Work task >> In the entries below, find the line with "true else t" and the line with "let own := waited". Return those two lines and all lines between them, exactly.

[Collected data]
---

/-- FREQ_GATE_END (11 R335, R336): a gate boundary of an input; the first one starts its first gate. -/
def execFreqGateEnd (input : Fin 16) (s : State) : Host.Outcome State Fault Refusal :=
  let n := input.val
  whenUp s (
    if s.hasEvent n && s.fbit (NIB_CFG_FREQ_EN n) && !s.fbit GLB_XING_DOMAIN_NIB_INVALID && !s.fbit NIB_CTRL_RESTART then
      let v := s.nibIn n
      match v.gate with
      | none => s.setNibIn n { v with gate := some (s.newGate (s.gateHere n)), late := [] }
      | some g =>
        let start := if g.stepped then s.gateHere n else max (s.gateHere n) (g.start + s.gateUs n)
        let t := s.writeGate n g
        let t := t.setNibIn n { v with gate := some (s.newGate start), late := [] }
        v.late.foldl (fun u x => u.freqEdge n x.1 x.2) t
    else s)

/-! ## Edges (11 R324 to R328) -/

/-- An edge lost to the dead time (11 R326, R337). -/
def State.deadEdge (s : State) (n : Nat) (falling : Bool) (stamp : Nat) : State :=
  let t := (s.fcount (NIB_CNT_DEAD_CNT n) 1).fon (NIB_STATUS_DEAD_SEEN n)
  let t := t.setNibIn n { t.nibIn n with deadMark := true }
  if t.fbit (NIB_CFG_FREQ_EN n) && t.edgeUsed n falling then t.freqEdge n stamp true else t

/-- What an edge carries at its stamp (11 R338, R339). -/
def State.rawEntry (s : State) (falling : Bool) (stamp : Nat) : NibEntry :=
  ⟨0, falling, s.heldGroup 0 || s.heldGroup 5, decide (s.timeMode = .locked), s.coasting, false, false, false, false,
    false, false, stamp⟩

/-- A stamped edge reaches its consumers: its own buffer or engine, the engines that name it as their start, its
frequency engine (11 R328). -/
def State.stampEdge (s : State) (n : Nat) (falling : Bool) (stamp : Nat) : State :=
  let e := s.rawEntry falling stamp
  let t := s.setNibIn n { s.nibIn n with last := some stamp }
  let waited := decide (t.mstate n = 1)
  let t := (List.range 16).foldl (fun u m => u.offerStart n m e) t
  let own := waited && decide (t.mstate n ≠ 1) && decide (t.fget (NIB_CFG_START_SRC n) = n)
  let t := if !t.nibIntervals n then t.storeEntry n e else if own then t else t.offerStop n e
  if t.fbit (NIB_CFG_FREQ_EN n) && t.edgeUsed n falling then t.freqEdge n stamp false else t

/-- The dead time in bins (11 R326). -/
def deadBins : Nat := 3200

/-- NIB_EDGE (11 R324, R326). `stamp`: the time of the edge in bins of 0.5 ps of network time. -/
def execNibEdge (input : Fin 16) (falling : Bool) (stamp : Nat) (s : State) : Host.Outcome State Fault Refusal :=
  let n := input.val
  whenUp s (
    if s.hasEvent n && s.fbit (NIB_CFG_ENABLE n) && s.edgeSelected n falling
        && !s.fbit GLB_XING_DOMAIN_NIB_INVALID && !s.fbit NIB_CTRL_RESTART then
      match (s.nibIn n).last with
      | some l => if l ≤ stamp ∧ stamp < l + deadBins then s.deadEdge n falling stamp else s.stampEdge n falling stamp
      | none => s.stampEdge n falling stamp
    else s)

/-! ## Commands -/

/-- The engine of an input ends with its entries kept (11 R333, R338). -/
def State.endMeasure (s : State) (n : Nat) : State :=
  let v := s.nibIn n
  (s.setNibIn n { v with start := none, waiting := [], stops := 0, measStepped := false, measStale := false }).fset
    (NIB_STATUS_MSTATE n) 0

/-- ARM (11 R331). -/
def State.nibArm (s : State) (n : Nat) : State :=
  if s.nibIntervals n && (decide (s.mstate n = 0) || decide (s.mstate n = 3)) then
    let v := s.nibIn n
    let t := if v.entries.isEmpty then s else s.fon (NIB_STATUS_FLUSHED_SEEN n)
    (t.setNibIn n { v with
      entries := [], armAt := s.binsNow, start := none, waiting := [], stops := 0, measStepped := false
      measStale := false }).fset (NIB_STATUS_MSTATE n) 1
  else s

/-- FLUSH (11 R329). -/
def State.nibFlush (s : State) (n : Nat) : State := s.setNibIn n { s.nibIn n with entries := [] }

/-- A write to NIB_CMD reaches its input (01 R435, 03 R103). -/
def State.nibReach (s : State) (n : Nat) : Bool := s.hasEvent n && !s.fbit GLB_XING_DOMAIN_NIB_INVALID

/-- NIB_ARM (11 R331). -/
def execNibArm (q : Requester) (input : Fin 16) (s : State) : Host.Outcome State Fault Refusal :=
  whenTaken s q (if s.nibReach input.val then s.nibArm input.val else s)

/-- NIB_ABORT (11 R333). -/
def execNibAbort (q : Requester) (input : Fin 16) (s : State) : Host.Outcome State Fault Refusal :=
  whenTaken s q (if s.nibReach input.val then s.endMeasure input.val else s)

/-- NIB_FLUSH (11 R329). -/
def execNibFlush (q : Requester) (input : Fin 16) (s : State) : Host.Outcome State Fault Refusal :=
  whenTaken s q (if s.nibReach input.val then s.nibFlush input.val else s)

/-- The nib block restarts: every buffer, measurement and gate is discarded (11 R338); the marks that wait for the next
stored entry stay. -/
def State.nibRestart (s : State) : State :=
  ((List.range 16).foldl (fun u n =>
    let v := u.nibIn n
    (u.setNibIn n { inputIdle with deadMark := v.deadMark, gapMark := v.gapMark, stepMark := v.stepMark }).fset
      (NIB_STATUS_MSTATE n) 0) s).fon NIB_CTRL_RESTART

/-- NIB_RESTART (11 R338); ignored while one runs (00 R8). -/
def execNibRestart (q : Requester) (s : State) : Host.Outcome State Fault Refusal :=
  whenTaken s q (if s.fbit NIB_CTRL_RESTART then s else s.nibRestart)

/-- NIB_RESTART_DONE (11 R338). -/
def execNibRestartDone (s : State) : Host.Outcome State Fault Refusal :=
  whenUp s (
    if s.fbit NIB_CTRL_RESTART then (s.foff NIB_CTRL_RESTART).foff GLB_XING_DOMAIN_NIB_INVALID else s)

/-- A time moved by a step, in bins; not below 0. -/
def shiftBins (v : Nat) (d : Int) : Nat := ((v : Int) + d).toNat

/-- Every input of the part changed by a function. -/
def State.mapNib (s : State) (f : NibInput → NibInput) : State :=
  (List.range (resCount s.part .event)).foldl (fun t n => t.setNibIn n (f (t.nibIn n))) s

/-- A step has moved time by d bins: the intervals that span it carry STEPPED (11 R338). -/
def State.nibStep (s : State) (d : Int) : State :=
  s.mapNib fun v => { v with
    last := v.last.map fun x => shiftBins x d
    stepMark := true, armAt := shiftBins v.armAt d, measStepped := v.start.isSome
    waiting := v.waiting.map fun e => { e with stepped := true }
    gate := v.gate.map fun g => { g with stepped := true } }

/-- How many of the latest stamps of a buffer may not have crossed when the clock is declared absent: those of at most
200 ns before the clock stopped, 128 ns ago (01 R30, 11 R329). -/
def State.uncrossed (s : State) (es : List NibEntry) : Nat :=
  (es.reverse.takeWhile fun e => decide (e.type = 0) && decide (s.binsNow ≤ e.value + 328 * binsPerNs)).length

/-- The stamps of an input that have not crossed are discarded and counted as overflow (01 R35, 11 R338); how many they
are among those that may not have crossed is a free value (log entry 16). -/
def State.discardStamps (s : State) (n : Nat) : State :=
  let v := s.nibIn n
  let k := s.freeVal % (s.uncrossed v.entries + 1)
  let t := s.useFree
  if k = 0 then t
  else ((t.fcount (NIB_CNT_OVF_CNT n) k).seen (NIB_STATUS_OVF_SEEN n) .overflow).setNibIn n { v with
    entries := v.entries.take (v.entries.length - k), gapMark := true }

/-- The TDC clock is lost (01 R35, 11 R338): stamps that have not crossed are discarded, a measurement in progress and
its entries are STALE, and so is a gate in progress. -/
def State.nibClockLost (s : State) : State :=
  (List.range (resCount s.part .event)).foldl (fun t n =>
    let t := t.discardStamps n
    let v := t.nibIn n
    let busy := decide (t.mstate n = 1) || decide (t.mstate n = 2)
    t.setNibIn n { v with
      measStale := v.measStale || busy
      entries := if busy then v.entries.map fun x => if x.type = 0 then x else { x with stale := true } else v.entries
      gate := v.gate.map fun g => { g with stale := true } }) s

/-- A takeover or a calibration marks the gates in progress (11 R338). -/
def State.nibMark (s : State) (coast stale : Bool) : State :=
  s.mapNib fun v => { v with
    gate := v.gate.map fun g => { g with coast := g.coast || coast, stale := g.stale || stale } }

/-- What a commit of new settings does to an input: `old` is the state before it (11 R338). -/
def State.nibCommit (old s : State) (n : Nat) : State :=
  let changed := fun f => decide (old.fget (f n) ≠ s.fget (f n))
  let shape := changed NIB_CFG_EDGE || changed NIB_CFG_MODE || changed NIB_CFG_START_SRC
  let off := old.fbit (NIB_CFG_ENABLE n) && !s.fbit (NIB_CFG_ENABLE n)
  let t := if (shape || off) && decide (s.mstate n ≠ 0) then s.endMeasure n else s
  let v := t.nibIn n
  let t := if shape || off then t.setNibIn n { v with gate := v.gate.map fun g => { g with disturbed := true } } else t
  let drop := changed NIB_GATE_GATE_US || (old.fbit (NIB_CFG_FREQ_EN n) && !s.fbit (NIB_CFG_FREQ_EN n))
  if drop then t.setNibIn n { t.nibIn n with gate := none, late := [] } else t

end Sys2Proof.Machine
end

---

Task answer >>
  if t.fbit (NIB_CFG_FREQ_EN n) && t.edgeUsed n falling then t.freqEdge n stamp true else t

/-- What an edge carries at its stamp (11 R338, R339). -/
def State.rawEntry (s : State) (falling : Bool) (stamp : Nat) : NibEntry :=
  ⟨0, falling, s.heldGroup 0 || s.heldGroup 5, decide (s.timeMode = .locked), s.coasting, false, false, false, false,
    false, false, stamp⟩

/-- A stamped edge reaches its consumers: its own buffer or engine, the engines that name it as their start, its
frequency engine (11 R328). -/
def State.stampEdge (s : State) (n : Nat) (falling : Bool) (stamp : Nat) : State :=
  let e := s.rawEntry falling stamp
  let t := s.setNibIn n { s.nibIn n with last := some stamp }
  let waited := decide (t.mstate n = 1)
  let t := (List.range 16).foldl (fun u m => u.offerStart n m e) t
  let own := waited && decide (t.mstate n ≠ 1) && decide (t.fget (NIB_CFG_START_SRC n) = n)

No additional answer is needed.